theorem execBinit_completes (o : MM) (x : Ext) (s : State) : Completes (execBinit o x s) := by
  unfold execBinit
  try dsimp only
  repeat' first | exact ⟨_, rfl⟩ | apply checked_completes | apply guardOr_completes | exact barrierOp_completes .. | split

theorem execBwait_completes (o : MM) (x : Ext) (s : State) : Completes (execBwait o x s) := by
  unfold execBwait
  try dsimp only
  repeat' first | exact ⟨_, rfl⟩ | apply checked_completes | apply guardOr_completes | exact waitKnown_completes .. | exact waitLogged_completes .. | split

theorem execPubs_completes (o : MM) (s : State) : Completes (execPubs o s) := by
  unfold execPubs; dsimp only; repeat' first | exact ⟨_, rfl⟩ | split

theorem execHqry_completes (o : MM) (s : State) : Completes (execHqry o s) := by
  unfold execHqry; dsimp only; split <;> exact ⟨_, rfl⟩

theorem execPubidx_completes (o : MM) (x : Ext) (s : State) : Completes (execPubidx o x s) := by
  unfold execPubidx; dsimp only; repeat' first | exact ⟨_, rfl⟩ | split

theorem execDxrd_completes (o : XM) (s : State) : Completes (execDxrd o s) := by
  unfold execDxrd; split <;> exact ⟨_, rfl⟩

theorem execResultLanding_completes (s : State) : Completes (execResultLanding s) := by
  unfold execResultLanding; dsimp only; split <;> exact ⟨_, rfl⟩

theorem execMemoryWriteLanding_completes (s : State) : Completes (execMemoryWriteLanding s) := by
  unfold execMemoryWriteLanding; split <;> exact ⟨_, rfl⟩

theorem execMissedPromise_completes (s : State) : Completes (execMissedPromise s) := by
  unfold execMissedPromise; dsimp only; split <;> exact ⟨_, rfl⟩

theorem execFinjWrite_completes (v : Word) (s : State) : Completes (execFinjWrite v s) := by
  unfold execFinjWrite; split <;> exact ⟨_, rfl⟩

theorem execImemShareReload_completes (s : State) : Completes (execImemShareReload s) := by
  unfold execImemShareReload; dsimp only; repeat' first | exact ⟨_, rfl⟩ | split

theorem execGroupHalt_completes (s : State) : Completes (execGroupHalt s) := by
  unfold execGroupHalt; dsimp only; repeat' first | exact ⟨_, rfl⟩ | split

theorem execTrapStop_completes (s : State) : Completes (execTrapStop s) := by
  unfold execTrapStop; dsimp only; repeat' first | exact ⟨_, rfl⟩ | split

theorem execContextResume_completes (s : State) : Completes (execContextResume s) := by
  unfold execContextResume; dsimp only; repeat' first | exact ⟨_, rfl⟩ | split

theorem execHandlerFaultEnd_completes (s : State) : Completes (execHandlerFaultEnd s) := by
  unfold execHandlerFaultEnd; split <;> exact ⟨_, rfl⟩

theorem execSilentErrorKill_completes (s : State) : Completes (execSilentErrorKill s) := by
  unfold execSilentErrorKill; dsimp only; split <;> exact ⟨_, rfl⟩

theorem execContextSwitch_completes (s : State) : Completes (execContextSwitch s) := by
  unfold execContextSwitch; dsimp only; repeat' first | exact ⟨_, rfl⟩ | split

theorem execContextSwitchIn_completes (s : State) : Completes (execContextSwitchIn s) := by
  unfold execContextSwitchIn; dsimp only; split <;> exact ⟨_, rfl⟩

theorem execNodeEnd_completes (pid n : Nat) (s : State) : Completes (execNodeEnd pid n s) := by
  unfold execNodeEnd; dsimp only; repeat' first | exact ⟨_, rfl⟩ | split

theorem execCheckpointComplete_completes (pid : Nat) (s : State) : Completes (execCheckpointComplete pid s) := by
  unfold execCheckpointComplete; repeat' first | exact ⟨_, rfl⟩ | split

theorem execWalkerCodeStart_completes (pid n : Nat) (s : State) : Completes (execWalkerCodeStart pid n s) := by
  unfold execWalkerCodeStart; repeat' first | exact ⟨_, rfl⟩ | split

theorem execWalkerBranch_completes (pid n : Nat) (s : State) : Completes (execWalkerBranch pid n s) := by
  unfold execWalkerBranch; split <;> exact ⟨_, rfl⟩

theorem execWalkerWhile_completes (pid n : Nat) (s : State) : Completes (execWalkerWhile pid n s) := by
  unfold execWalkerWhile; split <;> exact ⟨_, rfl⟩

theorem execWalkerCollect_completes (pid n : Nat) (s : State) : Completes (execWalkerCollect pid n s) := by
  unfold execWalkerCollect; dsimp only; repeat' first | exact ⟨_, rfl⟩ | split

theorem execWalkerFinish_completes (pid n : Nat) (s : State) : Completes (execWalkerFinish pid n s) := by
  unfold execWalkerFinish; repeat' first | exact ⟨_, rfl⟩ | split

theorem execJobStart_completes (pid : Nat) (s : State) : Completes (execJobStart pid s) := by
  unfold execJobStart; split <;> exact ⟨_, rfl⟩

theorem execDualCompare_completes (jobid : Word) (s : State) : Completes (execDualCompare jobid s) := by
  unfold execDualCompare; repeat' first | exact ⟨_, rfl⟩ | split

theorem execBeacon_completes (s : State) : Completes (execBeacon s) := by
  unfold execBeacon; split <;> exact ⟨_, rfl⟩

theorem execBeaconArrival_completes (quad dir : Nat) (s : State) : Completes (execBeaconArrival quad dir s) := by
  unfold execBeaconArrival; split <;> exact ⟨_, rfl⟩

theorem execDrift_completes (s : State) : Completes (execDrift s) := by
  unfold execDrift; split <;> exact ⟨_, rfl⟩

theorem execPowerDecision_completes (watts hottest : Nat) (s : State) : Completes (execPowerDecision watts hottest s) := by
  unfold execPowerDecision; dsimp only; repeat' first | exact ⟨_, rfl⟩ | split

theorem execThermalTimeout_completes (s : State) : Completes (execThermalTimeout s) := by
  unfold execThermalTimeout; split <;> exact ⟨_, rfl⟩

theorem execUnitRetirement_completes (found : UnitFound) (s : State) : Completes (execUnitRetirement found s) := by
  unfold execUnitRetirement; split <;> exact ⟨_, rfl⟩

theorem execJobReplacement_completes (jobid : Word) (s : State) : Completes (execJobReplacement jobid s) := by
  unfold execJobReplacement; repeat' first | exact ⟨_, rfl⟩ | split

theorem execCheckpointRollback_completes (pid : Nat) (s : State) : Completes (execCheckpointRollback pid s) := by
  unfold execCheckpointRollback; repeat' first | exact ⟨_, rfl⟩ | split

theorem execHuskPromiseMiss_completes (pid engine : Nat) (s : State) : Completes (execHuskPromiseMiss pid engine s) := by
  unfold execHuskPromiseMiss; repeat' first | exact ⟨_, rfl⟩ | split

theorem execHuskBarrierDecrement_completes (s : State) : Completes (execHuskBarrierDecrement s) := by
  unfold execHuskBarrierDecrement; split <;> exact ⟨_, rfl⟩

theorem execLinkDownTimeout_completes (s : State) : Completes (execLinkDownTimeout s) := by
  unfold execLinkDownTimeout; repeat' first | exact ⟨_, rfl⟩ | split

theorem execHandoverTimeout_completes (s : State) : Completes (execHandoverTimeout s) := by
  unfold execHandoverTimeout; split <;> exact ⟨_, rfl⟩

theorem execBarRegisterWrite_completes (port : BitVec 1) (offset : BitVec 24) (v : Option Word) (s : State) : Completes (execBarRegisterWrite port offset v s) := by
  unfold execBarRegisterWrite; split <;> exact ⟨_, rfl⟩

theorem execBadSeq_completes (ring : RingId) (s : State) : Completes (execBadSeq ring s) := by
  unfold execBadSeq; repeat' first | exact ⟨_, rfl⟩ | split

theorem execCompletionEntryWrite_completes (ring : RingId) (s : State) : Completes (execCompletionEntryWrite ring s) := by
  unfold execCompletionEntryWrite; repeat' first | exact ⟨_, rfl⟩ | split

theorem execIdentify_completes (c : Cmd) (s : State) : Completes (execIdentify c s) := by
  unfold execIdentify; split <;> exact ⟨_, rfl⟩

theorem execBootComplete_completes (s : State) : Completes (execBootComplete s) := by
  unfold execBootComplete; split <;> exact ⟨_, rfl⟩

theorem execPodJoin_completes (member : PodMember) (s : State) : Completes (execPodJoin member s) := by
  unfold execPodJoin; dsimp only; split <;> exact ⟨_, rfl⟩

theorem execTickEdge_completes (s : State) : Completes (execTickEdge s) := by
  unfold execTickEdge; split <;> exact ⟨_, rfl⟩

theorem execPtpMessage_completes (time : PtpTime) (s : State) : Completes (execPtpMessage time s) := by
  unfold execPtpMessage; split <;> exact ⟨_, rfl⟩

theorem execPodJobStart_completes (jobid : Word) (news : PodNews) (s : State) : Completes (execPodJobStart jobid news s) := by
  unfold execPodJobStart; split <;> exact ⟨_, rfl⟩

theorem execFabricSlotSend_completes (stream : Nat) (s : State) : Completes (execFabricSlotSend stream s) := by
  unfold execFabricSlotSend; split <;> exact ⟨_, rfl⟩

theorem execFabricBatchPublish_completes (stream : Nat) (batch : SentLines) (s : State) : Completes (execFabricBatchPublish stream batch s) := by
  unfold execFabricBatchPublish; dsimp only; repeat' first | exact ⟨_, rfl⟩ | split

theorem execFabricBeacon_completes (src : BeaconSource) (count slots : Word) (s : State) : Completes (execFabricBeacon src count slots s) := by
  unfold execFabricBeacon; repeat' first | exact ⟨_, rfl⟩ | split

theorem execFabricLaneFail_completes (port lane : Nat) (s : State) : Completes (execFabricLaneFail port lane s) := by
  unfold execFabricLaneFail; split <;> exact ⟨_, rfl⟩

theorem execRetimingBufferSlip_completes (quad dir : Nat) (s : State) : Completes (execRetimingBufferSlip quad dir s) := by
  unfold execRetimingBufferSlip; split <;> exact ⟨_, rfl⟩

theorem execSoftError_completes (site : SoftSite) (bs : List (BitVec 6)) (s : State) : Completes (execSoftError site bs s) := by
  unfold execSoftError; dsimp only; repeat' first | exact ⟨_, rfl⟩ | split

theorem execCounterCopyFault_completes (quad : Nat) (site : CountSite) (delta : Int) (s : State) : Completes (execCounterCopyFault quad site delta s) := by
  unfold execCounterCopyFault; repeat' first | exact ⟨_, rfl⟩ | split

====================

In the records above, some lines hold the word "execHuskBarrierDecrement". Say how many, and nothing more.

ANSWER FOR THE TASK —
2